Getting the requested number of bytes is important because we need a full audio frame to work with.
Since we are going to be sending the audio to Discord, I can ignore the WaveOut
part of the sample for now. That leaves the BufferedWaveProvider
, or the StreamMp3
method. Comments are from the orignal source.

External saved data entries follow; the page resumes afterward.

-- ==== Sys2Proof/Tests/Slice0.lean ====
section
/-! SUPPORT. Tests: the checks of well-formedness, single commands on small states, and a witness for the hypotheses of
each statement. Expected values are the manual's, by hand. -/

namespace Sys2Proof.Tests

open Sys2Proof Sys2Proof.Machine

set_option Elab.async false

/-! ## Small states -/

/-- A package in SERVICE at count 5,000,000, with one Steady partition, number 1, that owns core block 0, steward core 0
and the 3 GiB at local address 0. -/
def partOne : Partition := { Partition.absent with
  state := .active, job := 7, home := 1, stewards := [0], regions := [0], ring := { Ring.empty with log2 := 4 } }
def svc : State := { State.reset with
  regions := [(0, ⟨0, 1, false, 0, some 1⟩)]
  selfId := some 0
  dieOk := BitVec.allOnes 40
  season := { Season.reset with running := true, k0 := 5000000 }
  partitions := [(0, { Partition.absent with state := .active }), (1, partOne)]
  stewards := [(0, { Steward.unassigned with part := some 1, running := true })]
  channels := [(0, { Channel.closed with open_ := true, noPasid := true })]
  fw := { Firmware.reset with up := true, loaded := true }
  mgmt := { Mgmt.reset with
    state := .service, standby := true, pwrok := true, coldRst := true, mainRails := true, hbmRails := true }
  power := { Power.reset with started := true }
  time := 9000000000 }

/-- The same package with changes to core 0, to partition 1 and to port 0. -/
def svcCore (f : Core → Core) : State := svc.updCore 0 f
def svcPart (f : Partition → Partition) : State := svc.updPartition 1 f
def svcPort (n : Nat) (f : Port → Port) : State := svc.updPort n fun p => f { p with enable := true, state := .up }

/-- An access that answers, and the condition that a statement puts on its answer. -/
def okAnd {ε α σ : Type} (p : Except ε α × σ) (c : α → σ → Bool) : Bool := match p.1 with
  | .ok a => c a p.2
  | .error _ => false
theorem okAnd_spec {ε α σ : Type} {p : Except ε α × σ} {c : α → σ → Bool} (h : okAnd p c = true) :
    ∃ a t, p = (.ok a, t) ∧ c a t = true := by
  obtain ⟨e, t⟩ := p
  cases e with
  | error _ => simp [okAnd] at h
  | ok a => exact ⟨a, t, rfl, h⟩

/-! ## Well-formed commands: for each check an ill-formed command that it refuses, and one that passes -/

def pktRead : Pkt := { op := 1, dst := 0, src := 3, srcUnit := 0, reqId := 9, job := 7, length := 8, addr := 0x1000 }
def treeUp : TreePkt := { op := 0x40, dst := 0, src := 3, srcUnit := 0, reqId := 9, job := 7, addr := 0, digest := 1, equinox := 4, group := 2, tree := 0, length := 2 }

theorem test_wf_packet_length : (Instr.write { pktRead with op := 2 } [1, 2]).wellFormed = false ∧
    (Instr.write { pktRead with op := 2, length := 2 } [1, 2]).wellFormed = true ∧
    (Instr.countPacket 0 { pktRead with length := 513 } (List.replicate 513 0)).wellFormed = false := by decide +kernel
theorem test_wf_tree_packet : (Instr.collUp { treeUp with empty := true } [1, 2]).wellFormed = false ∧
    (Instr.collUp treeUp [1, 2]).wellFormed = true ∧ (Instr.collDown treeUp [1]).wellFormed = false := by decide
theorem test_wf_one_block : (Instr.hbmWrite .host 62 [1, 2, 3] {}).wellFormed = false ∧
    (Instr.hbmWrite .host 62 [1, 2] {}).wellFormed = true ∧ (Instr.hbmWrite .host 62 [] {}).wellFormed = false := by decide
theorem test_wf_upset : (Instr.hbmRead .host 0 { symbols := [(65, 1)] }).wellFormed = false ∧
    (Instr.hbmRead .host 0 { symbols := [(3, 1), (3, 2)] }).wellFormed = false ∧
    (Instr.patrolScrub 0 { sramWord := 8 }).wellFormed = false ∧
    (Instr.hbmRead .host 0 { symbols := [(3, 1)] }).wellFormed = true := by decide
theorem test_wf_access : (Instr.windowAccess .host 0 0 none).wellFormed = false ∧
    (Instr.windowAccess .host 0 2 (some [1])).wellFormed = false ∧
    (Instr.hostWindowAccess 0 513 none).wellFormed = false ∧ (Instr.windowAccess .host 0 2 none).wellFormed = true := by
  decide
theorem test_wf_blocks : (Instr.create (some [])).wellFormed = false ∧ (Instr.routeLoad (some [])).wellFormed = false ∧
    (Instr.seedLoad (some [])).wellFormed = false ∧ (Instr.channelFetch 0 ⟨some [], false⟩).wellFormed = false ∧
    (Instr.create none).wellFormed = true := by decide
theorem test_wf_training : (Instr.portTrainingDone 0 true true ⟨false, 0, [], 0⟩).wellFormed = false ∧
    (Instr.portTrainingDone 0 true true ⟨false, 0, List.replicate 4 (0, 0), 0⟩).wellFormed = true := by decide +kernel
theorem test_wf_dies_and_locks : (Instr.dieFailed ⟨[], []⟩).wellFormed = false ∧ (Instr.dieFailed ⟨[3], []⟩).wellFormed = true ∧
    (Instr.dieFailed ⟨[], [.bridge 2]⟩).wellFormed = true ∧
    (Instr.lockAcquire .bmc 0).wellFormed = false ∧ (Instr.lockAcquire .host 0).wellFormed = true ∧
    (Instr.countSync (List.replicate 65537 (.core 0, 0))).wellFormed = false := by decide +kernel

/-! ## The step -/

theorem test_step_idle : (match step svc with
    | .next t => (t.season.k0, t.time)
    | _ => (0, 0)) = (5000001, 9000000001) := by decide +kernel
theorem test_front_word : decodeTableWord 8 0x01 = none ∧ (svc.withFetchWord 8 0x01).pending = [] := by decide +kernel

/-! ## Witnesses: each hypothesis of a statement is met by a concrete state -/

theorem witness_idleStep : svc.pending = [] ∧ svc.ticks = true ∧ svc.season.slew = 0 ∧ State.reset.pending = [] ∧
    State.reset.moves = false := by decide +kernel
theorem witness_everyStepKeepsMemory : ∃ t, Memory.wf svc.mem = true ∧ step svc = .next t :=
  ⟨_, by decide +kernel, rfl⟩
theorem witness_everyCommand : ∃ t, exec .idcode svc = .next t := ⟨_, rfl⟩

/-- Core 0 runs at the start of partition 1's memory, with the words of one 64-byte line in its instruction cache. -/
def running (w : Nat) : State := svcCore fun k => { k with
  phase := .running, ctx := some 1, icache := [⟨0, leBytes 32 w⟩] }
/-- A word of one slot: slot `i` at bit `sh` with bits `b`. -/
def oneSlot (i sh b : Nat) : Nat := 2 ^ i + b * 2 ^ sh

/-- ADDI s5, s0, …: operation 0x11 in the S slot, RD 5. -/
def wordAdd : Nat := oneSlot 0 16 (0x11 * 2 ^ 40 + 5 * 2 ^ 35)
/-- Core 0 of `s` issues `w`, and the state after the fetch meets a condition. -/
def issues (s : State) (w : Nat) (f : State → Bool) : Bool :=
  ((s.core 0).phase = .running) && ((s.core 0).preempt = .live) && ((s.core 0).stopRegs = []) &&
  (s.core 0).tail.isNone &&
  okAnd (s.fetchWord 0) (fun v t => v = w && !t.wordWaits 0 w && f t) && !wMv w
theorem canIssue_of {s : State} {w : Nat} {f : State → Bool} (h : issues s w f = true) :
    ∃ s1, s.canIssue 0 w s1 ∧ f s1 = true := by
  simp only [issues, Bool.and_eq_true, decide_eq_true_eq, Option.isNone_iff_eq_none] at h
  obtain ⟨⟨⟨⟨⟨h1, h2⟩, h3⟩, h0⟩, h4⟩, h5⟩ := h
  obtain ⟨v, t, h6, h7⟩ := okAnd_spec h4
  simp only [Bool.and_eq_true, decide_eq_true_eq, Bool.not_eq_true'] at h7 h5
  exact ⟨t, ⟨h1, h2, h3, h0, h7.1.1 ▸ h6, h7.1.2, h5⟩, h7.2⟩
/-- The word holds slot `i` alone, which executes. -/
def sole (w i : Nat) (s : State) : Bool :=
  ((List.range 5).all fun j => wValid w j == (j == i)) && !wStop w && (s.core 0).executes w i
theorem sole_spec {w i : Nat} {s : State} (h : sole w i s = true) : (s.core 0).soleSlot w i := by
  simp only [sole, Bool.and_eq_true, List.all_eq_true, List.mem_range, beq_iff_eq, Bool.not_eq_true'] at h
  refine ⟨fun j hj => ?_, h.1.2, h.2⟩
  rw [h.1.1 j hj]
  simp
/-- A state issues a word of one slot, and meets a further condition. -/
theorem issuesSole {s : State} {w i : Nat} {f : State → Bool} (h : issues s w (fun t => sole w i t && f t) = true) :
    ∃ s1, s.canIssue 0 w s1 ∧ (s1.core 0).soleSlot w i ∧ f s1 = true := by
  obtain ⟨s1, h1, h2⟩ := canIssue_of h
  simp only [Bool.and_eq_true] at h2
  exact ⟨s1, h1, sole_spec h2.1, h2.2⟩

theorem witness_scalarArithmetic : (∃ s1, (running wordAdd).canIssue 0 wordAdd s1 ∧ (s1.core 0).soleSlot wordAdd 0 ∧ true = true) ∧
    sListed (sOp (slotOf wordAdd 0)) = true ∧ sMem (slotOf wordAdd 0) = false ∧ sPset (sOp (slotOf wordAdd 0)) = false :=
  ⟨issuesSole (f := fun _ => true) (by decide +kernel), by decide +kernel⟩
theorem witness_wideWord : ∃ s1, (running wordAdd).canIssue 0 wordAdd s1 ∧
    (((running wordAdd).core 0).runs wordAdd 4 = false ∨ cOp (slotOf wordAdd 4) ≠ 0x19) :=
  (canIssue_of (f := fun _ => true) (by decide +kernel)).imp fun _ h => ⟨h.1, by decide +kernel⟩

private void StreamMp3(object state)
{
fullyDownloaded = false;
var url = (string)state;
webRequest = (HttpWebRequest)WebRequest.Create(url);
HttpWebResponse resp;
try
{
resp = (HttpWebResponse)webRequest.GetResponse();
}
catch(WebException e)
{
if (e.Status != WebExceptionStatus.RequestCanceled)
{
ShowError(e.Message);
}
return;
}
var buffer = new byte[16384 * 4]; // needs to be big enough to hold a decompressed frame
IMp3FrameDecompressor decompressor = null;
try
{
using (var responseStream = resp.GetResponseStream())
{
var readFullyStream = new ReadFullyStream(responseStream);
do
{
if (IsBufferNearlyFull)
{
Debug.WriteLine("Buffer getting full, taking a break");
Thread.Sleep(500);
}
else
{
Mp3Frame frame;
try
{
frame = Mp3Frame.LoadFromStream(readFullyStream);
}
catch (EndOfStreamException)
{
fullyDownloaded = true;
// reached the end of the MP3 file / stream
break;
}
catch (WebException)
{
// probably we have aborted download from the GUI thread
break;
}
if (decompressor == null)
{
// don't think these details matter too much - just help ACM select the right codec
// however, the buffered provider doesn't know what sample rate it is working at
// until we have a frame
decompressor = CreateFrameDecompressor(frame);
bufferedWaveProvider = new BufferedWaveProvider(decompressor.OutputFormat);
bufferedWaveProvider.BufferDuration = TimeSpan.FromSeconds(20); // allow us to get well ahead of ourselves
//this.bufferedWaveProvider.BufferedDuration = 250;
}
int decompressed = decompressor.DecompressFrame(frame, buffer, 0);
//Debug.WriteLine(String.Format("Decompressed a frame {0}", decompressed));
bufferedWaveProvider.AddSamples(buffer, 0, decompressed);
}
} while (playbackState != StreamingPlaybackState.Stopped);
Debug.WriteLine("Exiting");
// was doing this in a finally block, but for some reason
// we are hanging on response stream .Dispose so never get there
decompressor.Dispose();
}
}
finally
{
if (decompressor != null)
{
decompressor.Dispose();
}
}
}
There is alot of code in that one method, so lets look at some pieces individually.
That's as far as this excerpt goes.